-- ==== Sys2Proof/Certificates/Slice0/Obligations.lean ====
section
/-! DEFINITION. The statements about the machine, for the provers. Each says which rule of spec/ it formalises. -/

open Sys2Proof Sys2Proof.Machine

/-! ## Words (spec/30_encoding.md) -/

/-- R120, R121, R130: no bit of a command word is dropped. -/
def Obligations.DecodeOfEncode : Prop :=
  ∀ i : Instr, i.wellFormed = true → decode (encode i) = some i

/-- R120, R121, R130, R140: a word is a row's command iff `(w & mask) == match`; it is illegal exactly when it is no row's command;
and the word of the command it decodes to is the word itself. -/
def Obligations.DecodeFollowsTheMap : Prop :=
  ∀ w : Word32,
    (∀ r ∈ opcodeRows, r.matches w = true ↔ ∃ i, decode w = some i ∧ mnemonicOf i = r.mnemonic) ∧
    (decode w = none ↔ ∀ r ∈ opcodeRows, r.matches w = false) ∧
    ∀ i, decode w = some i → encode i = w ∧ i.wellFormed = true

/-- A few words of spec/95_test_vectors.md section 3.1. -/
def Obligations.DecodedWords : Prop :=
  decode 0x00001234 = some (.nop 0x1234) ∧ decode 0x10010005 = some (.finit true 5) ∧
    decode 0x13000003 = some (.fdecim 3) ∧ decode 0x20010002 = some (.hbinit true 2) ∧
    decode 0x30010001 = some (.chsel true 1) ∧ decode 0x41000000 = some (.demod 0) ∧
    decode 0x51010000 = some (.agcrun true 0) ∧ decode 0x61000001 = some (.nbrun 1) ∧
    decode 0x71000000 = some (.anrun 0) ∧ decode 0x80000000 = some (.piperx 0) ∧
    decode 0xF0000001 = some (.bkfree 1) ∧ decode 0x00010000 = none ∧ decode 0x12010003 = none ∧
    decode 0x7F000000 = none

/-! ## The step (spec/10_state.md R26, spec/20_memory.md R97, R99) -/

/-- R26, R99, R121, R140, R441, R444: a step whose host action issues a word is the command the word decodes to; an illegal word ends
with `E_BADOP`, which records the word and changes nothing else. -/
def Obligations.StepRunsTheCommand : Prop :=
  ∀ (s : State) (w : Word32) (rest : List HostAction), s.host = .issueCmd w :: rest → s.configOk = true →
    (∀ i, decode w = some i → step s = exec i { s with host := rest }) ∧
    (decode w = none → ∃ t, step s = .next t ∧ State.Raised { s with host := rest } t 9 (w.setWidth 64))

/-- R26, R40, R99, R251, R455, R460: an engine nobody acts on keeps all state; what the host's actions on registers change: an action
changes the register it names and no other, and no bank. -/
def Obligations.RegisterActions : Prop :=
  ∀ (s : State) (rest : List HostAction) (w : Word64),
    (s.host = [] → step s = .next s) ∧
    (∀ i : Fin 4, s.host = .writeA i w :: rest →
      ∃ t, step s = .next t ∧ t.readA i = w ∧ (∀ j, j ≠ i → t.readA j = s.readA j) ∧
        t = { s with a0 := t.a0, a1 := t.a1, a2 := t.a2, a3 := t.a3, host := rest }) ∧
    (∀ i : Fin 2, s.host = .readR i :: rest →
      step s = .next { s with host := rest, reply := .word (if i = 0 then s.r0 else s.r1) }) ∧
    (∀ n : Nat, s.host = .readCR n :: rest →
      step s = .next { s with host := rest, reply := .word (s.readCR n) }) ∧
    (∀ n : Nat, s.host = .writeCR n w :: rest →
      ∃ t, step s = .next t ∧ t = { s with host := rest }.writeCR n w ∧
        t = { s with cr := t.cr, chans := t.chans, host := rest } ∧ (∀ b, t.bank b = s.bank b) ∧
        ∀ m, m ≠ n → t.readCR m = s.readCR m)

/-- R92: `LoadTable` sets one slot, and does nothing with other arguments; no other step but `Reset` (R78) changes a table. -/
def Obligations.LoadTableSetsOneSlot : Prop :=
  (∀ (s u : State) (a : HostAction) (rest : List HostAction), s.host = a :: rest → (∀ t vals, a ≠ .loadTable t vals) →
    a ≠ .reset → step s = .next u → u.ct = s.ct) ∧
  ∀ (s : State) (rest : List HostAction) (t : Nat) (vals : List Real64),
    s.host = .loadTable t vals :: rest →
      ∃ u, step s = .next u ∧ u = { s with ct := u.ct, host := rest } ∧ u.ntab = s.ntab ∧
        (∀ k, k ≠ t → u.table k = s.table k) ∧
        (t < s.ntab ∧ 1 ≤ vals.length ∧ vals.length ≤ s.cfg.maxTaps → u.table t = some ⟨vals⟩) ∧
        (¬(t < s.ntab ∧ 1 ≤ vals.length ∧ vals.length ≤ s.cfg.maxTaps) → u.ct = s.ct)

/-- R37, R99: `WriteSM` writes its cells and no other; `ReadSM` hands out cells and changes nothing. -/
def Obligations.MemoryActions : Prop :=
  ∀ (s : State) (rest : List HostAction) (a : Nat), s.sm.wf = true →
    (∀ vals : List Cplx, s.host = .writeSM a vals :: rest → a + vals.length ≤ s.cfg.smSize →
      ∃ t, step s = .next t ∧ t = { s with sm := t.sm, host := rest } ∧
        s.KeepsCellsOutside t a vals.length ∧ ∀ k < vals.length, t.sm.read (a + k) = vals.getD k .zero) ∧
    (∀ n : Nat, s.host = .readSM a n :: rest → a + n ≤ s.cfg.smSize →
      step s = .next { s with host := rest, reply := .cells ((List.range n).map fun k => s.sm.read (a + k)) })

/-! ## Control registers (spec/10_state.md R40 to R58) -/

/-- R40 to R56, U12, U13: what each register number reads, `STATUS` and telemetry included, and which field a host write to a
configuration register sets, and nothing else; so it reads back what the host wrote, in the bits the register has, and every other
register keeps its value. A host write to `STATUS`, a telemetry register or a number that names no register changes nothing; such a
number reads 0. -/
def Obligations.ControlRegisterAccess : Prop :=
  ∀ (s : State) (w : Word64), s.nbanks ≤ 32 →
    (s.readCR 0x000 = BitVec.ofNat 64 (s.cr.status.code.toNat + if s.cr.status.trunc then 256 else 0) ∧
      s.readCR 0x001 = s.cr.rateIn.setWidth 64 ∧ s.readCR 0x002 = s.cr.nrx.setWidth 64 ∧
      s.readCR 0x003 = s.cr.nbLevel.setWidth 64 ∧ s.readCR 0x004 = (if s.cr.notchEn then 1 else 0) ∧
      s.readCR 0x005 = s.cr.squelchThr.bits ∧ s.readCR 0x006 = s.cr.agcMaxOut.bits ∧
      s.readCR 0x007 = s.cr.agcRelTime.bits ∧ s.readCR 0x008 = s.cr.agcRelGain.bits ∧
      s.readCR 0x009 = s.cr.ctcssFreq.bits ∧ s.readCR 0x00A = s.cr.micPreemph.bits ∧ s.readCR 0x00B = s.cr.micClip.bits ∧
      s.readCR 0x00C = s.cr.micVox.bits ∧
      s.readCR 0x00D = (if s.cr.keyDown then 1 else 0) + (if s.cr.keyTone then 2 else 0) ∧
      s.readCR 0x00E = s.cr.holdDelay.bits ∧ s.readCR 0x00F = s.cr.sidetoneFreq.bits) ∧
    (s.readCR 0x300 = s.cr.ovrCnt.setWidth 64 ∧ s.readCR 0x301 = s.cr.smeter.bits ∧ s.readCR 0x302 = s.cr.audioRms.bits ∧
      s.readCR 0x303 = s.cr.agcGain.bits ∧ s.readCR 0x304 = s.cr.notchBin0.setWidth 64 ∧
      s.readCR 0x305 = s.cr.notchBin1.setWidth 64 ∧ s.readCR 0x306 = s.cr.errCnt.setWidth 64 ∧
      s.readCR 0x307 = s.cr.xrunCnt.setWidth 64 ∧ ∀ b < s.nbanks, s.readCR (0x310 + b) = (s.chan b).achRate.bits) ∧
    (s.writeCR 0x001 w = { s with cr := { s.cr with rateIn := w.setWidth 8 } } ∧
      s.writeCR 0x002 w = { s with cr := { s.cr with nrx := w.setWidth 8 } } ∧
      s.writeCR 0x003 w = { s with cr := { s.cr with nbLevel := w.setWidth 2 } } ∧
      s.writeCR 0x004 w = { s with cr := { s.cr with notchEn := w.getLsbD 0 } } ∧
      s.writeCR 0x005 w = { s with cr := { s.cr with squelchThr := ⟨w⟩ } } ∧
      s.writeCR 0x006 w = { s with cr := { s.cr with agcMaxOut := ⟨w⟩ } } ∧
      s.writeCR 0x007 w = { s with cr := { s.cr with agcRelTime := ⟨w⟩ } } ∧
      s.writeCR 0x008 w = { s with cr := { s.cr with agcRelGain := ⟨w⟩ } } ∧
      s.writeCR 0x009 w = { s with cr := { s.cr with ctcssFreq := ⟨w⟩ } } ∧
      s.writeCR 0x00A w = { s with cr := { s.cr with micPreemph := ⟨w⟩ } } ∧
      s.writeCR 0x00B w = { s with cr := { s.cr with micClip := ⟨w⟩ } } ∧
      s.writeCR 0x00C w = { s with cr := { s.cr with micVox := ⟨w⟩ } } ∧
      s.writeCR 0x00D w = { s with cr := { s.cr with keyDown := w.getLsbD 0, keyTone := w.getLsbD 1 } } ∧
      s.writeCR 0x00E w = { s with cr := { s.cr with holdDelay := ⟨w⟩ } } ∧
      s.writeCR 0x00F w = { s with cr := { s.cr with sidetoneFreq := ⟨w⟩ } }) ∧
    (∀ b < s.nbanks,
      let r := s.bankRegs b
      let sets := fun (k : Nat) (q : BankRegs) =>
        s.writeCR (0x100 + 8 * b + k) w = { s with chans := s.chans.set b { s.chan b with cr := q } }
      (s.readCR (0x100 + 8 * b) = r.mode.setWidth 64 ∧ s.readCR (0x100 + 8 * b + 1) = r.tune.bits ∧
        s.readCR (0x100 + 8 * b + 2) = r.rxfTab.setWidth 64 ∧ s.readCR (0x100 + 8 * b + 3) = r.rxfBw.bits ∧
        s.readCR (0x100 + 8 * b + 4) = r.rxfFreq.bits) ∧
      sets 0 { r with mode := w.setWidth 8 } ∧ sets 1 { r with tune := ⟨w⟩ } ∧ sets 2 { r with rxfTab := w.setWidth 16 } ∧
        sets 3 { r with rxfBw := ⟨w⟩ } ∧ sets 4 { r with rxfFreq := ⟨w⟩ }) ∧
    (∀ n mask, (n, mask) ∈ ([(0x001, 0xFF), (0x002, 0xFF), (0x003, 3), (0x004, 1), (0x00D, 3)] : List (Nat × Word64)) →
      (s.writeCR n w).readCR n = w &&& mask) ∧
    (∀ n ∈ [0x005, 0x006, 0x007, 0x008, 0x009, 0x00A, 0x00B, 0x00C, 0x00E, 0x00F], (s.writeCR n w).readCR n = w) ∧
    (∀ b < s.nbanks,
      (s.writeCR (0x100 + 8 * b) w).readCR (0x100 + 8 * b) = w &&& 0xFF ∧
      (s.writeCR (0x102 + 8 * b) w).readCR (0x102 + 8 * b) = w &&& 0xFFFF ∧
      ∀ k ∈ [1, 3, 4], (s.writeCR (0x100 + 8 * b + k) w).readCR (0x100 + 8 * b + k) = w) ∧
    (∀ n m, n ≠ m → (s.writeCR n w).readCR m = s.readCR m) ∧
    ∀ n,
      (n = 0 ∨ 0x10 ≤ n ∧ n < 0x100 ∨ 0x100 + 8 * s.nbanks ≤ n ∨
          (∃ b < s.nbanks, ∃ k, 5 ≤ k ∧ k < 8 ∧ n = 0x100 + 8 * b + k) →
        s.writeCR n w = s) ∧
      (0x10 ≤ n ∧ n < 0x100 ∨ 0x100 + 8 * s.nbanks ≤ n ∧ n < 0x300 ∨ 0x308 ≤ n ∧ n < 0x310 ∨ 0x310 + s.nbanks ≤ n ∨
          (∃ b < s.nbanks, ∃ k, 5 ≤ k ∧ k < 8 ∧ n = 0x100 + 8 * b + k) →
        s.readCR n = 0)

--------

- _PROBLEM DESCRIPTION_
Above are some records; copy exactly the lines from the one with "s.readCR 0x00D = (if" through the one with "(s.readCR 0x300 = s.cr.ovrCnt.setWidth", both included, and no others.

- _REPLY_
      s.readCR 0x00D = (if s.cr.keyDown then 1 else 0) + (if s.cr.keyTone then 2 else 0) ∧
      s.readCR 0x00E = s.cr.holdDelay.bits ∧ s.readCR 0x00F = s.cr.sidetoneFreq.bits) ∧
    (s.readCR 0x300 = s.cr.ovrCnt.setWidth 64 ∧ s.readCR 0x301 = s.cr.smeter.bits ∧ s.readCR 0x302 = s.cr.audioRms.bits ∧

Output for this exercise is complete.